#### Collected data
- - - - -

-- ==== Sys2Proof/Machine/State.lean ====
section
/-! DEFINITION. The state of the machine (10_state.md R101), the requests of the host (20_memory.md R210), the reasons a
step can stop, and the state after reset (70_reset_and_hazards.md R900). -/

namespace Sys2Proof.Machine

/-- The errors a command can complete with (R810). They are completion statuses, no faults of the machine (R800); the
values 7 to 15 of ERRCODE do not exist. -/
inductive CmdError where
  | sizeMismatch
  | padding
  | malformedCiphertext
  | illegalCommand
  | range
  | overlap
  deriving DecidableEq, Repr

/-- A request of the host at the bus port (R210). -/
inductive BusRequest where
  | read (off : Offset)
  | write (off : Offset) (data : Word)
  deriving DecidableEq, Repr

/-- An answer of the bus port (R210): `OK(data)` to a read, `OK` to a write, or `ERR`. -/
inductive BusResponse where
  | data (w : Word)
  | ok
  | err
  deriving DecidableEq, Repr

/-- The steps of the hardware (R841): a host request, the core's turn (the completion step, when a command runs), and
reset. The list of them in `State` is the interleaving one execution takes (log entry 4). -/
inductive Event where
  | bus (req : BusRequest)
  | core
  | reset
  deriving DecidableEq, Repr

/-- The bytes of BUF written since the last reset, as address and byte pairs, addresses strictly rising. An address that
is not listed has no written value (log entry 2). -/
abbrev Memory := List Host.Cell

/-- The state (R101): every register, the round-key file, the buffer and the command latch; the parameter of the
machine; and the model's own fields, which stand for the outside world and the free values. -/
structure State where
  /-- BUF_SIZE, the parameter (R11). No step changes it. -/
  config : Config
  /-- CMD: the last accepted command word (R113). -/
  cmd : Word
  /-- The command latch (R141): the command in flight. STATUS.BUSY is 1 exactly when there is one (R700). -/
  latch : Option Word
  /-- STATUS.DONE (R114). -/
  done : Bool
  /-- STATUS.ERRCODE, and STATUS.ERR = (ERRCODE != 0) (R114). -/
  errcode : Option CmdError
  /-- STATUS.KV (R114, R118). -/
  kv : Bool
  /-- STATUS.HZ (R114, R911). -/
  hz : Bool
  /-- CONFIG.IE (R116). -/
  ie : Bool
  /-- SRC (R108). -/
  src : Word
  /-- DST (R109). -/
  dst : Word
  /-- LEN (R110). -/
  len : Word
  /-- OUTLEN (R111). -/
  outlen : Word
  /-- KEY (R103). -/
  key : Block
  /-- IV (R104). -/
  iv : Block
  /-- STATE (R105). -/
  state : Block
  /-- OPA (R106). -/
  opa : Byte
  /-- OPB (R106). -/
  opb : Byte
  /-- RES (R107). -/
  res : Byte
  /-- RK[0..10] (R117). -/
  rk : RoundKeys
  /-- BUF, the bytes written since reset (R200). -/
  buf : Memory
  /-- The model's own: which draw the unwritten bytes of BUF hold (R902). -/
  bufDraw : Nat
  /-- The model's own: how many free values reads have drawn (R912). -/
  freeReads : Nat
  /-- The model's own: the bus port's answer to the last request (R210). -/
  response : Option BusResponse
  /-- The model's own: the events to come, the first one next (R841). -/
  events : List Event
  deriving DecidableEq, Repr

/-- The reasons a step stops with a fault: none. Every error of the hardware is a completion status (R800) or a bus
response (R813), and a model treats it "not as a fault of the model" (R800). Safe: nothing is hidden behind a fault. -/
inductive Fault where
  deriving DecidableEq, Repr

/-- The reasons a step is refused. -/
inductive Refusal where
  /-- Raised by an arm of `exec` whose instruction has no meaning yet; no arm raises it now. Safe. -/
  | notModelled (mnemonic : String)
  deriving DecidableEq, Repr

/-- What a step, and an instruction's meaning, answers. -/
abbrev Out := Host.Outcome State Fault Refusal

/-- The reset values of R900 for a machine with parameter `c`, BUF holding the draw `d`: a function of the draw (R902). -/
def State.resetWith (c : Config) (d : Nat) : State where
  config := c
  cmd := 0
  latch := none
  done := false
  errcode := none
  kv := false
  hz := false
  ie := false
  src := 0
  dst := 0
  len := 0
  outlen := 0
  key := Vector.replicate 16 0
  iv := Vector.replicate 16 0
  state := Vector.replicate 16 0
  opa := 0
  opb := 0
  res := 0
  rk := Vector.replicate 11 (Vector.replicate 16 0)
  buf := []
  bufDraw := d
  freeReads := 0
  response := none
  events := []

/-- The machine right after reset, with the default BUF_SIZE (R11, R900). -/
def State.reset : State := State.resetWith Config.standard 0

end Sys2Proof.Machine
end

- - - - -

#### Problem description
Each record must be restated word for word, including the last line.

#### Written answer
-- ==== Sys2Proof/Machine/State.lean ====
section
/-! DEFINITION. The state of the machine (10_state.md R101), the requests of the host (20_memory.md R210), the reasons a
step can stop, and the state after reset (70_reset_and_hazards.md R900). -/

namespace Sys2Proof.Machine

/-- The errors a command can complete with (R810). They are completion statuses, no faults of the machine (R800); the
values 7 to 15 of ERRCODE do not exist. -/
inductive CmdError where
  | sizeMismatch
  | padding
  | malformedCiphertext
  | illegalCommand
  | range
  | overlap
  deriving DecidableEq, Repr

/-- A request of the host at the bus port (R210). -/
inductive BusRequest where
  | read (off : Offset)
  | write (off : Offset) (data : Word)
  deriving DecidableEq, Repr

/-- An answer of the bus port (R210): `OK(data)` to a read, `OK` to a write, or `ERR`. -/
inductive BusResponse where
  | data (w : Word)
  | ok
  | err
  deriving DecidableEq, Repr

/-- The steps of the hardware (R841): a host request, the core's turn (the completion step, when a command runs), and
reset. The list of them in `State` is the interleaving one execution takes (log entry 4). -/
inductive Event where
  | bus (req : BusRequest)
  | core
  | reset
  deriving DecidableEq, Repr

/-- The bytes of BUF written since the last reset, as address and byte pairs, addresses strictly rising. An address that
is not listed has no written value (log entry 2). -/
abbrev Memory := List Host.Cell

/-- The state (R101): every register, the round-key file, the buffer and the command latch; the parameter of the
machine; and the model's own fields, which stand for the outside world and the free values. -/
structure State where
  /-- BUF_SIZE, the parameter (R11). No step changes it. -/
  config : Config
  /-- CMD: the last accepted command word (R113). -/
  cmd : Word
  /-- The command latch (R141): the command in flight. STATUS.BUSY is 1 exactly when there is one (R700). -/
  latch : Option Word
  /-- STATUS.DONE (R114). -/
  done : Bool
  /-- STATUS.ERRCODE, and STATUS.ERR = (ERRCODE != 0) (R114). -/
  errcode : Option CmdError
  /-- STATUS.KV (R114, R118). -/
  kv : Bool
  /-- STATUS.HZ (R114, R911). -/
  hz : Bool
  /-- CONFIG.IE (R116). -/
  ie : Bool
  /-- SRC (R108). -/
  src : Word
  /-- DST (R109). -/
  dst : Word
  /-- LEN (R110). -/
  len : Word
  /-- OUTLEN (R111). -/
  outlen : Word
  /-- KEY (R103). -/
  key : Block
  /-- IV (R104). -/
  iv : Block
  /-- STATE (R105). -/
  state : Block
  /-- OPA (R106). -/
  opa : Byte
  /-- OPB (R106). -/
  opb : Byte
  /-- RES (R107). -/
  res : Byte
  /-- RK[0..10] (R117). -/
  rk : RoundKeys
  /-- BUF, the bytes written since reset (R200). -/
  buf : Memory
  /-- The model's own: which draw the unwritten bytes of BUF hold (R902). -/
  bufDraw : Nat
  /-- The model's own: how many free values reads have drawn (R912). -/
  freeReads : Nat
  /-- The model's own: the bus port's answer to the last request (R210). -/
  response : Option BusResponse
  /-- The model's own: the events to come, the first one next (R841). -/
  events : List Event
  deriving DecidableEq, Repr

/-- The reasons a step stops with a fault: none. Every error of the hardware is a completion status (R800) or a bus
response (R813), and a model treats it "not as a fault of the model" (R800). Safe: nothing is hidden behind a fault. -/
inductive Fault where
  deriving DecidableEq, Repr

/-- The reasons a step is refused. -/
inductive Refusal where
  /-- Raised by an arm of `exec` whose instruction has no meaning yet; no arm raises it now. Safe. -/
  | notModelled (mnemonic : String)
  deriving DecidableEq, Repr

/-- What a step, and an instruction's meaning, answers. -/
abbrev Out := Host.Outcome State Fault Refusal

/-- The reset values of R900 for a machine with parameter `c`, BUF holding the draw `d`: a function of the draw (R902). -/
def State.resetWith (c : Config) (d : Nat) : State where
  config := c
  cmd := 0
  latch := none
  done := false
  errcode := none
  kv := false
  hz := false
  ie := false
  src := 0
  dst := 0
  len := 0
  outlen := 0
  key := Vector.replicate 16 0
  iv := Vector.replicate 16 0
  state := Vector.replicate 16 0
  opa := 0
  opb := 0
  res := 0
  rk := Vector.replicate 11 (Vector.replicate 16 0)
  buf := []
  bufDraw := d
  freeReads := 0
  response := none
  events := []

/-- The machine right after reset, with the default BUF_SIZE (R11, R900). -/
def State.reset : State := State.resetWith Config.standard 0

end Sys2Proof.Machine
end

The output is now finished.